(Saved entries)
◇ ◇ ◇ ◇
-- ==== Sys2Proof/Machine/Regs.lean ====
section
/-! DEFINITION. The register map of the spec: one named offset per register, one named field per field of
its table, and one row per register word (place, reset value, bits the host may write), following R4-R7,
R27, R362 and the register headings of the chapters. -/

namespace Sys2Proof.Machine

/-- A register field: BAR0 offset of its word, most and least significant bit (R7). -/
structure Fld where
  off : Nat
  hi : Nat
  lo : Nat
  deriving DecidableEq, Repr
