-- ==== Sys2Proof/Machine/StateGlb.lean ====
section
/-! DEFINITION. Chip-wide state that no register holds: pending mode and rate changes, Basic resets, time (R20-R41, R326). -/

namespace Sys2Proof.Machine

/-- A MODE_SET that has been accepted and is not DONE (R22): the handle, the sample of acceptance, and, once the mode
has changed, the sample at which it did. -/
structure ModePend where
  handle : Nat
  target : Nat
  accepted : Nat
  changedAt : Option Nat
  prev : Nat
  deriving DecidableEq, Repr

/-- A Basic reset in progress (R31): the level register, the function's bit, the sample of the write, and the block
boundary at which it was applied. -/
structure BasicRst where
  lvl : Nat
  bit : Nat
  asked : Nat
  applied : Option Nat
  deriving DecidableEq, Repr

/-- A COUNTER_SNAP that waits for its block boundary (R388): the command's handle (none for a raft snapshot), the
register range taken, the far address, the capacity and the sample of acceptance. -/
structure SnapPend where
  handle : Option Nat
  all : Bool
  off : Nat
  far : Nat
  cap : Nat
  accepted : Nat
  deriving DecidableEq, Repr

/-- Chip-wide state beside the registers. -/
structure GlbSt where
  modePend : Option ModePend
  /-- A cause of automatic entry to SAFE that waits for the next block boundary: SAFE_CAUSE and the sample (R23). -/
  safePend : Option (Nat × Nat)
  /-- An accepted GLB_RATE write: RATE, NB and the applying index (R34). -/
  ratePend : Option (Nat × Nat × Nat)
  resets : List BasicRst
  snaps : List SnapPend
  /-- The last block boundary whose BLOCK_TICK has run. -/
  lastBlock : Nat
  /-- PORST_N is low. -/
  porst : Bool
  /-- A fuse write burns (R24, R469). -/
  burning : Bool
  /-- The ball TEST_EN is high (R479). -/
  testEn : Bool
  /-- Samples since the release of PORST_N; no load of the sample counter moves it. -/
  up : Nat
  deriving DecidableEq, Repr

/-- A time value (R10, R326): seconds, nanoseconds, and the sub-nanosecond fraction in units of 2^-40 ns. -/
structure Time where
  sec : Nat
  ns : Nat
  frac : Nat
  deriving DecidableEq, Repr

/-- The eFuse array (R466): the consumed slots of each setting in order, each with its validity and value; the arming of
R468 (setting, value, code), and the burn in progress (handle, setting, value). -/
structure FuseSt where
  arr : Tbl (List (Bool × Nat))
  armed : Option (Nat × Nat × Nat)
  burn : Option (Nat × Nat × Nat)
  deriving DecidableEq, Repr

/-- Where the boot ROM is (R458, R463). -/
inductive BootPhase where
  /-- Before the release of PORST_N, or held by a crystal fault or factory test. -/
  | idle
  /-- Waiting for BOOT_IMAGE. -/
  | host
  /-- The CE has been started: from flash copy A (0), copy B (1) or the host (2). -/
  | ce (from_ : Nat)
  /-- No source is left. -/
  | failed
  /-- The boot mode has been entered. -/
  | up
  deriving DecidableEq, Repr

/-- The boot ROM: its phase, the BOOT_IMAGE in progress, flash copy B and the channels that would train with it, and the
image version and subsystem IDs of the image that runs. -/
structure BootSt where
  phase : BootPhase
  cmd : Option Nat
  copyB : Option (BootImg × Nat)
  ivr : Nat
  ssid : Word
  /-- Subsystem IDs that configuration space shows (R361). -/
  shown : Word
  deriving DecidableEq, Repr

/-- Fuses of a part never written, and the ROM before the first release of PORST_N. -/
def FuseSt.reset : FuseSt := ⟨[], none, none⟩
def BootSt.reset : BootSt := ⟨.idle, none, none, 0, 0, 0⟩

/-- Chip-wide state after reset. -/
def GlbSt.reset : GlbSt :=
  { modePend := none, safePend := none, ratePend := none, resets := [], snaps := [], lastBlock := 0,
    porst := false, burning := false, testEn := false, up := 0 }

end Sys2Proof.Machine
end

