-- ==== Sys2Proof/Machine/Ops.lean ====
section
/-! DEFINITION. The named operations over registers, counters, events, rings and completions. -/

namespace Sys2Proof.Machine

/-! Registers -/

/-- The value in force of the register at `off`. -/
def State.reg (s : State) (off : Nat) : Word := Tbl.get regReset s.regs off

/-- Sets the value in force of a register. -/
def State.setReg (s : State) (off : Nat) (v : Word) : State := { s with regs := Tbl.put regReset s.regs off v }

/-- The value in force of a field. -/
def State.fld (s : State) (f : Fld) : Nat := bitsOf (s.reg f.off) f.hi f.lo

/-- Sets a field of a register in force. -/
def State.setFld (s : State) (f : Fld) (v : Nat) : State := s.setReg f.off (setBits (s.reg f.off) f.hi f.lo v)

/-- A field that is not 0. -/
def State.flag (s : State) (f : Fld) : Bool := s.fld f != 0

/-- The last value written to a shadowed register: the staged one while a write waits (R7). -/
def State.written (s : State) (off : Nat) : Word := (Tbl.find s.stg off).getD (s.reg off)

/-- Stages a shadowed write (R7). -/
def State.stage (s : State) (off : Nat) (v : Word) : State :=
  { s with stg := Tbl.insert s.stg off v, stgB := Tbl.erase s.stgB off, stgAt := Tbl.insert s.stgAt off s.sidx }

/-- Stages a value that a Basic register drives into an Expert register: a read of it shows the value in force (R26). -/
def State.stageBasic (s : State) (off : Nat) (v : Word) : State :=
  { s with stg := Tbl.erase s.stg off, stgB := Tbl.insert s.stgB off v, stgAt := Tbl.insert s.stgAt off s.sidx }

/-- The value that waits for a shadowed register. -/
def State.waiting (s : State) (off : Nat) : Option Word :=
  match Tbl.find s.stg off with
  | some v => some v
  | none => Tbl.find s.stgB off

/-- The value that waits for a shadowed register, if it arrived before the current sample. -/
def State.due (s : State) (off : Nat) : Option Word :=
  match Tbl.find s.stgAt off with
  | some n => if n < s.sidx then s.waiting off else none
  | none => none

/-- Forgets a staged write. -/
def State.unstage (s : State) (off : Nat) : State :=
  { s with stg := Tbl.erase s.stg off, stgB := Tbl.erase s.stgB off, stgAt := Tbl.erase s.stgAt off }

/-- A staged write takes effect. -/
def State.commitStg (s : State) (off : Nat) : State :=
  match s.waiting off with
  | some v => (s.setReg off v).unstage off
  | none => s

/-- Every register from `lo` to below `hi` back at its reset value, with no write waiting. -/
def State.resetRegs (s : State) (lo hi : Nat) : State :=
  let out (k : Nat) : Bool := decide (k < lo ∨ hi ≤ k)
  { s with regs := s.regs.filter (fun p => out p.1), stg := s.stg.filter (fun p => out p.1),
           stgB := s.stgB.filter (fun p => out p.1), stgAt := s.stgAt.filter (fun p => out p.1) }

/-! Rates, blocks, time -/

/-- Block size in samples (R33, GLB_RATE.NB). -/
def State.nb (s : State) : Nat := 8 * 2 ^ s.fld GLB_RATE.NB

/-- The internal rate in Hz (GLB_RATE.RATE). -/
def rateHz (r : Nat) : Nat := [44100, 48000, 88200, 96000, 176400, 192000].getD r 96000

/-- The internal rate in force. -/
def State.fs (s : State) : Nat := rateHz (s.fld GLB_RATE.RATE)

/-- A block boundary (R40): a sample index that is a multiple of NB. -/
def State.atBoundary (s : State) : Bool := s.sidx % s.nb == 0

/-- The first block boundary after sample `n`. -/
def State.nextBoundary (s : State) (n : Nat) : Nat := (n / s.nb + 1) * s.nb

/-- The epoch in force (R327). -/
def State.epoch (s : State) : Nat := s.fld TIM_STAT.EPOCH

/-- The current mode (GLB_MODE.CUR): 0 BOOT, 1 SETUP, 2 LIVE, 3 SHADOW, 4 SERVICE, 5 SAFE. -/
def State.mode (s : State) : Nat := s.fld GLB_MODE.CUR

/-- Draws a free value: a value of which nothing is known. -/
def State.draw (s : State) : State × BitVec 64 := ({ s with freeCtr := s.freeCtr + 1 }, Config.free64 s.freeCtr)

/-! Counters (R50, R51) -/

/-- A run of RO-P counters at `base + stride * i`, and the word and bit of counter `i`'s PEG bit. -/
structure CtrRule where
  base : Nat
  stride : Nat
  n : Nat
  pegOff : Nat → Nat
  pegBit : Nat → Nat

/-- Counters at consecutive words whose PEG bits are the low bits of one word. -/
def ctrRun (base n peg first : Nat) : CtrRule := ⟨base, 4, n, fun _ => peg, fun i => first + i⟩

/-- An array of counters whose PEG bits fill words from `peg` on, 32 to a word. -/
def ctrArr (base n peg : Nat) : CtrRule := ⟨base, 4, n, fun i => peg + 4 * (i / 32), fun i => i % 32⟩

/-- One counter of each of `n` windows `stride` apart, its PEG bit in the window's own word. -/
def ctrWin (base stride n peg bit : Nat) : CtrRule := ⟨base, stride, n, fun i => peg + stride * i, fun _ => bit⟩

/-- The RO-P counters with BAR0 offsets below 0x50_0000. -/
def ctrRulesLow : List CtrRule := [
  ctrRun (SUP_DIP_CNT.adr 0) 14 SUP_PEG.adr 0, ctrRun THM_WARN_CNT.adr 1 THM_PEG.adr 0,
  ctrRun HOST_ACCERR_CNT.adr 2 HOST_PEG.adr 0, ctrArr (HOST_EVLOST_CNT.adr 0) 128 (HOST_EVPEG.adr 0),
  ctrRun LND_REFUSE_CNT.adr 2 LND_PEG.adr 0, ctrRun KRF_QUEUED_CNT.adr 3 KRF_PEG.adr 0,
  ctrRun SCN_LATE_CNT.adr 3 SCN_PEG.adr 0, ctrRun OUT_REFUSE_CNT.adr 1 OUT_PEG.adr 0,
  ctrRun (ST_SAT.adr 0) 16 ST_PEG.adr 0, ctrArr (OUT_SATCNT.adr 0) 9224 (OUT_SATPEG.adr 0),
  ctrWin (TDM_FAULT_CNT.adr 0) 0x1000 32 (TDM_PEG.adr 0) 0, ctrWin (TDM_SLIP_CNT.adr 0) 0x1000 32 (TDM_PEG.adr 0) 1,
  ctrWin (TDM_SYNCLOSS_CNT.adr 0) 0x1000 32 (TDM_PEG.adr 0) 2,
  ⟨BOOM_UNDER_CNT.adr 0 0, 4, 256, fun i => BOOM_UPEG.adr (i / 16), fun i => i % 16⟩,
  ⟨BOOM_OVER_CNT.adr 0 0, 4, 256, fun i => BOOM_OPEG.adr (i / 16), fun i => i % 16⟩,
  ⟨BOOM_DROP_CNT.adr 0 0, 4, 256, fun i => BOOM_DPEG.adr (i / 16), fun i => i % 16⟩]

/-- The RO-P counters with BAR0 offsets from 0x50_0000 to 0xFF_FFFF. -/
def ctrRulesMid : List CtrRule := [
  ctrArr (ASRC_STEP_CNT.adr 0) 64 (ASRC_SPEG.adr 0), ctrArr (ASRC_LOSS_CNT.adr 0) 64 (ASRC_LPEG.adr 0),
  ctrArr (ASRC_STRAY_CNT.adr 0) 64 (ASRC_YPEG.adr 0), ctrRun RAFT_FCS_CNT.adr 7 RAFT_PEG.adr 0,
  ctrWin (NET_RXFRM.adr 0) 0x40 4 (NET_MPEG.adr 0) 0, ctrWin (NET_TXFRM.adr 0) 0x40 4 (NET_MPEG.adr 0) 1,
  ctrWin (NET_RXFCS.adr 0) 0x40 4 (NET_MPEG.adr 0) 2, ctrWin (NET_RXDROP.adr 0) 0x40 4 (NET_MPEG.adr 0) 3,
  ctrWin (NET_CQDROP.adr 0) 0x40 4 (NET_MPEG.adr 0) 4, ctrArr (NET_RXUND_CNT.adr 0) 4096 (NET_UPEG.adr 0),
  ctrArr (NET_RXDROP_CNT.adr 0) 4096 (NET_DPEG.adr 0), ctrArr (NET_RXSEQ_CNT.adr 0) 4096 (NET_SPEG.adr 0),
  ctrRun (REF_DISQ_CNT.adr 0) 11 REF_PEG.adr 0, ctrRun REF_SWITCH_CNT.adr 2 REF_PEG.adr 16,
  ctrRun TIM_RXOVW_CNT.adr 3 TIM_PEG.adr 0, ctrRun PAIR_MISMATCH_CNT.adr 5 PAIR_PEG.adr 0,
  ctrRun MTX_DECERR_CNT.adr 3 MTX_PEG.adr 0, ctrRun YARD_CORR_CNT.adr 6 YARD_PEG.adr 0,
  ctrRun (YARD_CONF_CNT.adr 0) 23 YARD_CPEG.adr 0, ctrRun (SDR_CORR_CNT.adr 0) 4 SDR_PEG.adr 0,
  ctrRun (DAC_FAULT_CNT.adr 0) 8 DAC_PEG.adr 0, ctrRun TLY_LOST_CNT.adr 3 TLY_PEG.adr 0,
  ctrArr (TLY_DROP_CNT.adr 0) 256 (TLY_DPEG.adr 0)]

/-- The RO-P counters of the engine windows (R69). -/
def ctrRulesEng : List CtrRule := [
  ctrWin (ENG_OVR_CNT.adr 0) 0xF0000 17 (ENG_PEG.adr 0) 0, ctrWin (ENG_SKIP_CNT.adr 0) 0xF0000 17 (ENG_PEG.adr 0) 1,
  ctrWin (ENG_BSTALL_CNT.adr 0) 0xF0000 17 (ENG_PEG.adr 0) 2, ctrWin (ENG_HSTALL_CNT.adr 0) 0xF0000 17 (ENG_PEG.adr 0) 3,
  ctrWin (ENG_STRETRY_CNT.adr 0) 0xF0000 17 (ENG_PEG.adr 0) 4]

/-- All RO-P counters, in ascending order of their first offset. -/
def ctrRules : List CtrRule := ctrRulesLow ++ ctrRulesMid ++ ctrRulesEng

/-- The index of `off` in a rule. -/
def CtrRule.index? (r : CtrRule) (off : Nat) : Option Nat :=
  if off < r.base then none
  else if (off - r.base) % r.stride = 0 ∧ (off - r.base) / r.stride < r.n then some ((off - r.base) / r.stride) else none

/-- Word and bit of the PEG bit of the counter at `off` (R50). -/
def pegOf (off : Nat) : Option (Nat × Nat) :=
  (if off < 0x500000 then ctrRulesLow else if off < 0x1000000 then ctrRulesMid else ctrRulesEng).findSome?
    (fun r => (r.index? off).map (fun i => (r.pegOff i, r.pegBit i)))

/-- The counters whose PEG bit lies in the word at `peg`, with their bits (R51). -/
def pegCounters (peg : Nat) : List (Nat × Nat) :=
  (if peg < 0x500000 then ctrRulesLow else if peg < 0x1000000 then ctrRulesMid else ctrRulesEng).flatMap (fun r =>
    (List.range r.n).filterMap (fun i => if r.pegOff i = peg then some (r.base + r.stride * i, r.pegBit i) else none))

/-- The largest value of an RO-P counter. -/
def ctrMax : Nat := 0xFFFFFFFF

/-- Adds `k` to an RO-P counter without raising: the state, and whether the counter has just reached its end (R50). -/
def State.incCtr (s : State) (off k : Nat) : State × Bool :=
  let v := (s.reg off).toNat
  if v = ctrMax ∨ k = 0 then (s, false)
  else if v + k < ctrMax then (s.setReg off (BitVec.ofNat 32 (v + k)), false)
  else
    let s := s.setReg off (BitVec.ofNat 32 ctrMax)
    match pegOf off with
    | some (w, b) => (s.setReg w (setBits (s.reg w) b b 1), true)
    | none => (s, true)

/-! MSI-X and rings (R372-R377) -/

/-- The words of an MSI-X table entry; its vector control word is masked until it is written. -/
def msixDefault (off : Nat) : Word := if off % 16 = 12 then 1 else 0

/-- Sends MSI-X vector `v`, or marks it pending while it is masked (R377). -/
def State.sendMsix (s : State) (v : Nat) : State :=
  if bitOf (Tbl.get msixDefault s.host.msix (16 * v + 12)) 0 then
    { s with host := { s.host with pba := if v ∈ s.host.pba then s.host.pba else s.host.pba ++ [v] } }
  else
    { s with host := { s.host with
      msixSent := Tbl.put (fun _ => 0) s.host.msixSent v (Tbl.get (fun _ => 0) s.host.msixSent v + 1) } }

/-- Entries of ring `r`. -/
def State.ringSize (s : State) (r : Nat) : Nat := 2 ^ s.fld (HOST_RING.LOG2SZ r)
◇ ◇ ◇ ◇
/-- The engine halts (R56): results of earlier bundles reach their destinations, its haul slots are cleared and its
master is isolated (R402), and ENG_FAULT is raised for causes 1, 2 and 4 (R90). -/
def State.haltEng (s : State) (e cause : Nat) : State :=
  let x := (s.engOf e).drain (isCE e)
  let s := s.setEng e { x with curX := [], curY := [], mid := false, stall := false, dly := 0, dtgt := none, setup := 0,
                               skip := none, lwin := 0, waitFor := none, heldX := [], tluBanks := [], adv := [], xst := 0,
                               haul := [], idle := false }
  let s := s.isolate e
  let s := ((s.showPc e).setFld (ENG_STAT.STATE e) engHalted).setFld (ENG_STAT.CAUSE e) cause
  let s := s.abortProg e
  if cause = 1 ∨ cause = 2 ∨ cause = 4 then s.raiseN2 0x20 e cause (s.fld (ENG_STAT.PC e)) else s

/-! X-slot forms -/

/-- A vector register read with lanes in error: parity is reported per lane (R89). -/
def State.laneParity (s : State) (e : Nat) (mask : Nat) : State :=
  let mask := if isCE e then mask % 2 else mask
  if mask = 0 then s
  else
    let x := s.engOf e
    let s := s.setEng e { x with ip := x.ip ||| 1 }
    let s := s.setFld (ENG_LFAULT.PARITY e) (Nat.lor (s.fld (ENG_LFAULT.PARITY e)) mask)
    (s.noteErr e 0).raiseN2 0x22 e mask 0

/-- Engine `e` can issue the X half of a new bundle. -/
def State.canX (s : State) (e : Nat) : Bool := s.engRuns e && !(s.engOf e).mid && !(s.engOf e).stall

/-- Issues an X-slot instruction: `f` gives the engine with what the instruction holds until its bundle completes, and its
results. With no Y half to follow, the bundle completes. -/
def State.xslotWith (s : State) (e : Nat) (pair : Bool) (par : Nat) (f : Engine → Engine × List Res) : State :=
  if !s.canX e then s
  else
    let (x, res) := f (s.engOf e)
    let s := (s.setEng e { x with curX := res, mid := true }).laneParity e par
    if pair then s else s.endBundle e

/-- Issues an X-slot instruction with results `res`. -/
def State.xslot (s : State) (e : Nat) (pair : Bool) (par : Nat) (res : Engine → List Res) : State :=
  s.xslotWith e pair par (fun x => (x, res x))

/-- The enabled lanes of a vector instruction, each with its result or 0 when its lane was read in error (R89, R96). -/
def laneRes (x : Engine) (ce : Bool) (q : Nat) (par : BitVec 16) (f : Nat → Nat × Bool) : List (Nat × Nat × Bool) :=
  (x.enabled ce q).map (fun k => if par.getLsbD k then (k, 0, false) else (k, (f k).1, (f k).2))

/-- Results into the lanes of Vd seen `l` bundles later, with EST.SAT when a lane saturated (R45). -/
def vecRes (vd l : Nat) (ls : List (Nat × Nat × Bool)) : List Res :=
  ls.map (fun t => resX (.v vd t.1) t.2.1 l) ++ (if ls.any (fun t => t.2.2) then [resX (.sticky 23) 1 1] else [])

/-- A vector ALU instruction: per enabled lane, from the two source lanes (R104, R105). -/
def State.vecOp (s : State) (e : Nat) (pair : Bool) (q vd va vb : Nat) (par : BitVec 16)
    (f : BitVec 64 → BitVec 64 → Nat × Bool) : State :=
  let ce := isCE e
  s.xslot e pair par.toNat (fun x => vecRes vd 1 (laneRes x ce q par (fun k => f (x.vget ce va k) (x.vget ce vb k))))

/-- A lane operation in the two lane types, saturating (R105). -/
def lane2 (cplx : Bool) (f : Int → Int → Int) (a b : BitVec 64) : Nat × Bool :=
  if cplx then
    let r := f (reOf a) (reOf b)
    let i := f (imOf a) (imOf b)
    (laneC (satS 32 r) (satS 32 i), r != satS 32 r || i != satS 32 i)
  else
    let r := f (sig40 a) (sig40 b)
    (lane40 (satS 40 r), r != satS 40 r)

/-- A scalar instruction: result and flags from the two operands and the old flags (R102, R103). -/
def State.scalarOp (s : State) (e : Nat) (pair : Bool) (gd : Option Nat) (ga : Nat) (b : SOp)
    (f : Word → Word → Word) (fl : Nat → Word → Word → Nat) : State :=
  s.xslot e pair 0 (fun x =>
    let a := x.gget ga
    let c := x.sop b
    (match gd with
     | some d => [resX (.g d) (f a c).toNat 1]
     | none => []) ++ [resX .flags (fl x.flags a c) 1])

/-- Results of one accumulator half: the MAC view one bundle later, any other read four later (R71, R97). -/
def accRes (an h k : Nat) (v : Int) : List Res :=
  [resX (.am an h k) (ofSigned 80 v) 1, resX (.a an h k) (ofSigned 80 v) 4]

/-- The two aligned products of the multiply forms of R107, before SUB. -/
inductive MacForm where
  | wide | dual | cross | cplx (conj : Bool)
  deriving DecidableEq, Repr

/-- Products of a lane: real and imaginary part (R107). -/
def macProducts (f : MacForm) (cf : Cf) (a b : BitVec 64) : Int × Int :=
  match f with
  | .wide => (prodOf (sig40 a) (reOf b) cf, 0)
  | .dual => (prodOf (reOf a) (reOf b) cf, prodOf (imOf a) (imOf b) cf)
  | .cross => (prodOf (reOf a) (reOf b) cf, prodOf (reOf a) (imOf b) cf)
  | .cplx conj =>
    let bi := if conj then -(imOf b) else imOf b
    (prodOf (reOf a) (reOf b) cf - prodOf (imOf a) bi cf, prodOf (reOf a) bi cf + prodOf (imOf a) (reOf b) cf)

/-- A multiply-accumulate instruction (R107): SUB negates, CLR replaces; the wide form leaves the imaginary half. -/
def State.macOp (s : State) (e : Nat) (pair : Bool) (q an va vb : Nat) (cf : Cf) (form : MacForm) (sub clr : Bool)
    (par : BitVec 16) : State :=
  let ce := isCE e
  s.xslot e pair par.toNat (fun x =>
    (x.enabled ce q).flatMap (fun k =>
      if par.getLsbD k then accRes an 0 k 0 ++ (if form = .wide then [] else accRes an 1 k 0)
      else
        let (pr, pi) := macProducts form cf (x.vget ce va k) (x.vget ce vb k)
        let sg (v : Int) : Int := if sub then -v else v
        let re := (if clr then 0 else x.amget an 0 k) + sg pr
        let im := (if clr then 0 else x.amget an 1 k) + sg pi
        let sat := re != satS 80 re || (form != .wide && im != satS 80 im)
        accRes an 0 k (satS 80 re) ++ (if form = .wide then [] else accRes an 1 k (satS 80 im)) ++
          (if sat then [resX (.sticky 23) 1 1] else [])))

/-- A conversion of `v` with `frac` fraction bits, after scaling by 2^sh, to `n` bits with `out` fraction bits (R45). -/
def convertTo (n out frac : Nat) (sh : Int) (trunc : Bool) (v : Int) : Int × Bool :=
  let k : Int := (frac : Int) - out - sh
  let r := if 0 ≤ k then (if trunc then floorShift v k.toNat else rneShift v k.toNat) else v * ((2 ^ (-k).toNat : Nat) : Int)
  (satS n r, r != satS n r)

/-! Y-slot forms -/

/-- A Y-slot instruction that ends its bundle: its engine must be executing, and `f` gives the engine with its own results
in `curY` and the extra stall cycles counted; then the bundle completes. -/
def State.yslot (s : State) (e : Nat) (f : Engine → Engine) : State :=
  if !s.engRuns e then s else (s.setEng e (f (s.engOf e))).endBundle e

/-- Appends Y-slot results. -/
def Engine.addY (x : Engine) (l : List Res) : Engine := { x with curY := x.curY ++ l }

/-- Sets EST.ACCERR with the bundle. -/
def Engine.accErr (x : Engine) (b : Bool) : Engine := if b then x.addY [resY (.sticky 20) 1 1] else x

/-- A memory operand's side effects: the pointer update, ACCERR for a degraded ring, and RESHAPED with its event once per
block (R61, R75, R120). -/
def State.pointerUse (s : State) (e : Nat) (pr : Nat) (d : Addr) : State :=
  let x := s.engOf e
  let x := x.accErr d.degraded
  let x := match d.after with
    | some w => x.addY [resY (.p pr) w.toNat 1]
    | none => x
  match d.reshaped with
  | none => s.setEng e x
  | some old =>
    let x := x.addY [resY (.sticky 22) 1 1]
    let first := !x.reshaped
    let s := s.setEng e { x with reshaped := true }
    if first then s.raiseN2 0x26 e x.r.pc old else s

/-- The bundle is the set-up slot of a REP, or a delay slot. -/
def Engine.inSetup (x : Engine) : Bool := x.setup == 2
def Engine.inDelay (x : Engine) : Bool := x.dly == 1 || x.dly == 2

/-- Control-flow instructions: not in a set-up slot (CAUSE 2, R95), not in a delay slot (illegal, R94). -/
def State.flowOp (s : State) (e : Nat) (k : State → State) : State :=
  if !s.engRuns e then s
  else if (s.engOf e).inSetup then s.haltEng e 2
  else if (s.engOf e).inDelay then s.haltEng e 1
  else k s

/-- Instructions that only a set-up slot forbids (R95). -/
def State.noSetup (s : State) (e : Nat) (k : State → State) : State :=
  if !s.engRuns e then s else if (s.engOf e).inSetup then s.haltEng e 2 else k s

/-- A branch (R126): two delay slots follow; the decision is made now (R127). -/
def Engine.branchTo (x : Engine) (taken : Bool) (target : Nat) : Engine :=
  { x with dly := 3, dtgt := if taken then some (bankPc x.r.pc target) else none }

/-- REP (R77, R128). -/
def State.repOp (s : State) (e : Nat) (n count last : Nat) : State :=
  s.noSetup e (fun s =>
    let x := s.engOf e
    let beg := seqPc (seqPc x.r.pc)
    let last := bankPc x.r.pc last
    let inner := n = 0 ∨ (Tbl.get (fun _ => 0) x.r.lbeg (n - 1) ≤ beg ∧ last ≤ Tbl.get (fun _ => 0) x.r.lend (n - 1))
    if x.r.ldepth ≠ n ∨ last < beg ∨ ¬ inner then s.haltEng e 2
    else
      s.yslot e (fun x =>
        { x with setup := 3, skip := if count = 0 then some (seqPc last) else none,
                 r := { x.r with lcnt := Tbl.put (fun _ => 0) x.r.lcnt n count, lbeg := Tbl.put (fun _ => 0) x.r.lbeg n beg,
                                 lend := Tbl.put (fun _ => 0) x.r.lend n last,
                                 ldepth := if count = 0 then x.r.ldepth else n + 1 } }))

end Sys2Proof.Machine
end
◇ ◇ ◇ ◇
- **TASK GOAL**
Of the entries above, transcribe exactly those lines that fall between the line containing "let s := s.setFld" and the line containing "(x.enabled ce q).map", together with those two lines.

- **WRITTEN RESPONSE**
    let s := s.setFld (ENG_LFAULT.PARITY e) (Nat.lor (s.fld (ENG_LFAULT.PARITY e)) mask)
    (s.noteErr e 0).raiseN2 0x22 e mask 0

/-- Engine `e` can issue the X half of a new bundle. -/
def State.canX (s : State) (e : Nat) : Bool := s.engRuns e && !(s.engOf e).mid && !(s.engOf e).stall

/-- Issues an X-slot instruction: `f` gives the engine with what the instruction holds until its bundle completes, and its
results. With no Y half to follow, the bundle completes. -/
def State.xslotWith (s : State) (e : Nat) (pair : Bool) (par : Nat) (f : Engine → Engine × List Res) : State :=
  if !s.canX e then s
  else
    let (x, res) := f (s.engOf e)
    let s := (s.setEng e { x with curX := res, mid := true }).laneParity e par
    if pair then s else s.endBundle e

/-- Issues an X-slot instruction with results `res`. -/
def State.xslot (s : State) (e : Nat) (pair : Bool) (par : Nat) (res : Engine → List Res) : State :=
  s.xslotWith e pair par (fun x => (x, res x))

/-- The enabled lanes of a vector instruction, each with its result or 0 when its lane was read in error (R89, R96). -/
def laneRes (x : Engine) (ce : Bool) (q : Nat) (par : BitVec 16) (f : Nat → Nat × Bool) : List (Nat × Nat × Bool) :=
  (x.enabled ce q).map (fun k => if par.getLsbD k then (k, 0, false) else (k, (f k).1, (f k).2))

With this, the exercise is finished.